Tuesday, February 28, 2023

"Joe Biden's tenuous legitimacy"

Tucker Carlson on Biden:

"It is galling to be lectured about democracy by a man who took power in an election so sketchy that many Americans don't believe it was even real."
Things are the way they are because of how they got there. It is why people study history.

Yesterday this blog predicted that a challenge for future historians would be to figure out why so many "good Republicans" went along with Trump and his flagrant effort to overthrow an election. That consent for Trump weakened democratic norms. It sent the GOP on a path that would have seemed impossible to those very same Republicans a decade prior. What happened to them?
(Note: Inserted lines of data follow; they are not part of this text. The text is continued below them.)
/-! ## Pop undoes push -/

/-- Where the two stack bytes are storage, Push16 is performed and memory holds the word's two bytes. -/
theorem push16_holds (v : Word) (hwf : s.storesWf) (h1 : s.isStorage (s.sp - 1#16) = true)
    (h2 : s.isStorage (s.sp - 2#16) = true) :
    ∃ t, push16 v s = .ok () t ∧ t.sp = s.sp - 2#16 ∧ t.isStorage (s.sp - 1#16) = true ∧
      t.peek (s.sp - 2#16) = some (lowByte v) ∧ t.peek (s.sp - 1#16) = some (highByte v) := by
  obtain ⟨s1, hhigh⟩ := exists_storedByte (s := s.setSp (s.sp - 1#16)) hwf h1 (highByte v)
  have h1' : s1.isStorage (s.sp - 1#16) = true := (hhigh.storage _).trans h1
  have h2' : s1.isStorage (s.sp - 2#16) = true := (hhigh.storage _).trans h2
  obtain ⟨s2, hlow⟩ := exists_storedByte (s := s1.setSp (s.sp - 2#16)) hhigh.wf h2' (lowByte v)
  have hne : s1.home (s.sp - 1#16) ≠ s1.home (s.sp - 2#16) := by
    rw [word_sub_two] at h2' ⊢
    exact State.home_ne_home_sub_one h1' h2'
  refine ⟨s2, (push16_of_ok_high hhigh.performed).trans hlow.performed,
    congrArg State.sp (memWrite_ok hlow.performed).1, (hlow.storage _).trans h1', hlow.holds, ?_⟩
  rw [hlow.others _ hne, State.peek_setSp h1', hhigh.holds]

theorem pop16_of_peek (hlo : s.peek s.sp = some lo) (h : s.isStorage (s.sp + 1#16) = true)
    (hhi : s.peek (s.sp + 1#16) = some hi) :
    pop16 s = .ok (joinBytes hi lo) (s.setSp (s.sp + 2#16)) := by
  have hhi' : (s.setSp (s.sp + 1#16)).peek (s.sp + 1#16) = some hi := (State.peek_setSp h _).trans hhi
  rw [pop16_of_ok (memRead_of_peek hlo) (memRead_of_peek hhi')]
  rfl

theorem pop16_undoes_push16 (v : Word) (hwf : s.storesWf) (h1 : s.isStorage (s.sp - 1#16) = true)
    (h2 : s.isStorage (s.sp - 2#16) = true) :
    ∃ t, push16 v s = .ok () t ∧ t.sp = s.sp - 2#16 ∧ pop16 t = .ok v (t.setSp s.sp) := by
  obtain ⟨t, hpush, hsp, hstorage, hlo, hhi⟩ := push16_holds v hwf h1 h2
  have hsp1 : t.sp + 1#16 = s.sp - 1#16 := by rw [hsp, word_sub_two, BitVec.sub_add_cancel]
  have hsp2 : t.sp + 2#16 = s.sp := by rw [hsp, BitVec.sub_add_cancel]
  rw [← hsp] at hlo
  rw [← hsp1] at hstorage hhi
  refine ⟨t, hpush, hsp, ?_⟩
  rw [pop16_of_peek hlo hstorage hhi, joinBytes_high_low, hsp2]

/-! ## The pair is unchanged -/

theorem push16_unwritten {q : Part} (hq : .sp ≠ q) (h : push16 v s = .ok () t) : q.Unwritten s t := by
  have hkeeps := (Part.Unwritten.keptByAccess q).push16 (Part.Unwritten.keptBy hq) v s
  rwa [h] at hkeeps

theorem push16_getStackPair (p : StackPair) (h : push16 v s = .ok () t) :
    t.getStackPair p = s.getStackPair p := by
  have hreg (r : Reg) : t.getReg r = s.getReg r := push16_unwritten (q := .reg r) (by simp) h
  have hflags : t.f = s.f := push16_unwritten (q := .flags) (by simp) h
  cases p with
  | bc => exact congrArg₂ joinBytes (hreg .b) (hreg .c)
  | de => exact congrArg₂ joinBytes (hreg .d) (hreg .e)
  | hl => exact congrArg₂ joinBytes (hreg .h) (hreg .l)
  | af => exact congrArg₂ joinBytes (hreg .a) hflags

theorem push16_cycles (h : push16 v s = .ok () t) : t.cycles = s.cycles := by
  have hkeeps := ((Blind.push16 v).keeps s).2
  rwa [h] at hkeeps

theorem State.flagsLegal.masked_f (hs : s.flagsLegal) : s.f &&& 0xF0#8 = s.f := by
  calc s.f &&& 0xF0#8 = (s.f &&& 0xF0#8) ||| (s.f &&& 0x0F#8) := by rw [hs, BitVec.or_zero]
    _ = s.f &&& (0xF0#8 ||| 0x0F#8) := by rw [BitVec.and_or_distrib_left]
    _ = s.f := BitVec.and_allOnes

/-- Writing a pair with the value it has changes nothing, for AF because F has no low bits. -/
theorem State.setStackPair_self (hs : s.flagsLegal) (h : s.getStackPair p = v) : s.setStackPair p v = s := by
  subst h
  cases p with
  | bc | de | hl =>
    simp only [State.setStackPair, State.getStackPair, State.setBc, State.bc, State.setDe, State.de,
      State.setHl, State.hl, highByte_joinBytes, lowByte_joinBytes]
  | af =>
    simp only [State.setStackPair, State.getStackPair, State.setAf, State.setF, State.af, highByte_joinBytes,
      lowByte_joinBytes, hs.masked_f]

theorem pop16_addCycles (n : Nat) (h : pop16 s = .ok v t) :
    pop16 (s.addCycles n) = .ok v (t.addCycles n) := by
  obtain ⟨hime, hcycles⟩ := Blind.pop16.keeps s
  rw [h] at hime hcycles
  have hs : s.addCycles n = s.veil s.ime (s.cycles + n) := rfl
  have ht : t.addCycles n = t.veil s.ime (s.cycles + n) := by rw [← hime, ← hcycles]; rfl
  rw [hs, Blind.pop16, h, ht, veilResult]

/-- PUSH rr then POP rr leave only what the push stored, and the cycles. -/
theorem exec_pop_undoes_push (p : StackPair) (hwf : s.storesWf) (hs : s.flagsLegal)
    (h1 : s.isStorage (s.sp - 1#16) = true) (h2 : s.isStorage (s.sp - 2#16) = true) :
    ∃ t, exec (Instr.push p) s = .next t ∧ t.getStackPair p = s.getStackPair p ∧
      exec (Instr.pop p) t = .next { t with sp := s.sp, cycles := s.cycles + 28 } := by
  obtain ⟨t, hpush, -, hpop⟩ := pop16_undoes_push16 (s.getStackPair p) hwf h1 h2
  have hpair := push16_getStackPair p hpush
  have hf : t.f = s.f := push16_unwritten (q := .flags) (by simp) hpush
  have hlegal : ((t.setSp s.sp).addCycles 16).flagsLegal := by
    rw [State.flagsLegal, ← hf] at hs
    exact hs
  have hpair' : ((t.setSp s.sp).addCycles 16).getStackPair p = s.getStackPair p := by cases p <;> exact hpair
  have hexec := exec_pop_of_ok (p := p) (pop16_addCycles 16 hpop)
  rw [State.setStackPair_self hlegal hpair'] at hexec
  refine ⟨t.addCycles 16, exec_push_of_ok hpush, by cases p <;> exact hpair, hexec.trans ?_⟩
  rw [← push16_cycles hpush]
  rfl

/-- Settles O42: memory holds the two bytes pushed, at two locations, and pop reads them back. -/
theorem popUndoesPush : Obligations.PopUndoesPush := by
  unfold Obligations.PopUndoesPush
  refine ⟨fun v s hwf h1 h2 => pop16_undoes_push16 v hwf h1 h2, fun p s hwf hs h1 h2 => ?_⟩
  obtain ⟨t, hpush, hpair, hpop⟩ := exec_pop_undoes_push p hwf hs h1 h2
  exact ⟨t, _, hpush, hpop, rfl, by cases p <;> exact hpair⟩

end Sys2Proof.Machine
end

section
/-! PROOFS. The memory frame (20_memory.md R88, R94, 40_loads.md sections 1 to 3): a byte that no store names
is read as before: O33. -/

namespace Sys2Proof.Machine

variable {s t : State} {a b : Word}

/-! ## What a byte seen depends on -/

theorem SameStores.peek_cartRam (h : SameStores { s with cram2 := t.cram2 } t) (hr : regionOf a = .cartRam)
    (hcell : s.cell a = none)
    (hcram2 : t.cram2.read (a.toNat % 512) = s.cram2.read (a.toNat % 512)) : t.peek a = s.peek a := by
  have hmapper : t.mapper = s.mapper := by rw [h]
  have hcfg : t.cfg = s.cfg := by rw [h]
  have ha := (regionOf_cartRam a).mp hr
  cases hbank : s.cramBank with
  | some p =>
    have hbank' : t.cramBank = some p := by rw [← hbank, h]; rfl
    have hcell' : t.cell a = none := by rw [← hcell, h]; rfl
    rw [State.peek_cram hr hbank hcell, State.peek_cram hr hbank' hcell']
  | none =>
    obtain hrom | hrefuse | ⟨m, hm, hmode⟩ := State.cramBank_eq_none hbank
    · have hread (u : State) (hu : u.mapper = .romOnly) := cartRead_romOnly (a := a) hu (by omega)
      simp only [State.peek, memRead_cartRam hr, hread s hrom, hread t (hmapper.trans hrom)]
    · have hread (u : State) (hu : u.refusesMbc) := cartRead_refused (a := a) hu (by omega)
      have hrefuse' : t.refusesMbc := by rwa [State.refusesMbc, hmapper, hcfg]
      simp only [State.peek, memRead_cartRam hr, hread s hrefuse, hread t hrefuse']
    · have hmode' := (congrArg Config.otherMbc hcfg).trans hmode
      simp only [State.peek, memRead_mbc2_ram hm hmode ha, memRead_mbc2_ram (hmapper.trans hm) hmode' ha,
        hcram2]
The crazy shock-jocks of the political-media world, from Marjorie Taylor Green to Alex Jones, are understandable. "Fringe groups" have always existed. A function of a political party is to win elections by creating a united front of ideas that are broadly acceptable to the public. That means that the crazy-crowd is kept a fringe. This time the GOP failed.

During the 2020 election and its aftermath, the gatekeepers of the Republican brand had a dilemma: Trump was in full election denial. The normal order of business would be to rebuild the party with concession rituals. Party leaders would pay respect to the rule of law, Constitutionalism, and respect for voters. Trump could go off a cliff on his own, but the respected leaders could consolidate the party around the civic virtues of flag and country. Had as few as a dozen Republicans with national reputations spoken up, American history would have played out differently. Who? Senators who represent the current and future GOP: Mitch McConnell, Lindsay Graham, Ted Cruz, Mitt Romney, Joni Ernst,  John Cornyn, Rand Paul. That alone would probably have been enough. Adding a few present and former House Members--Kevin McCarthy, Steve Scalise, Newt Gingrich, Paul Ryan--would have assured it.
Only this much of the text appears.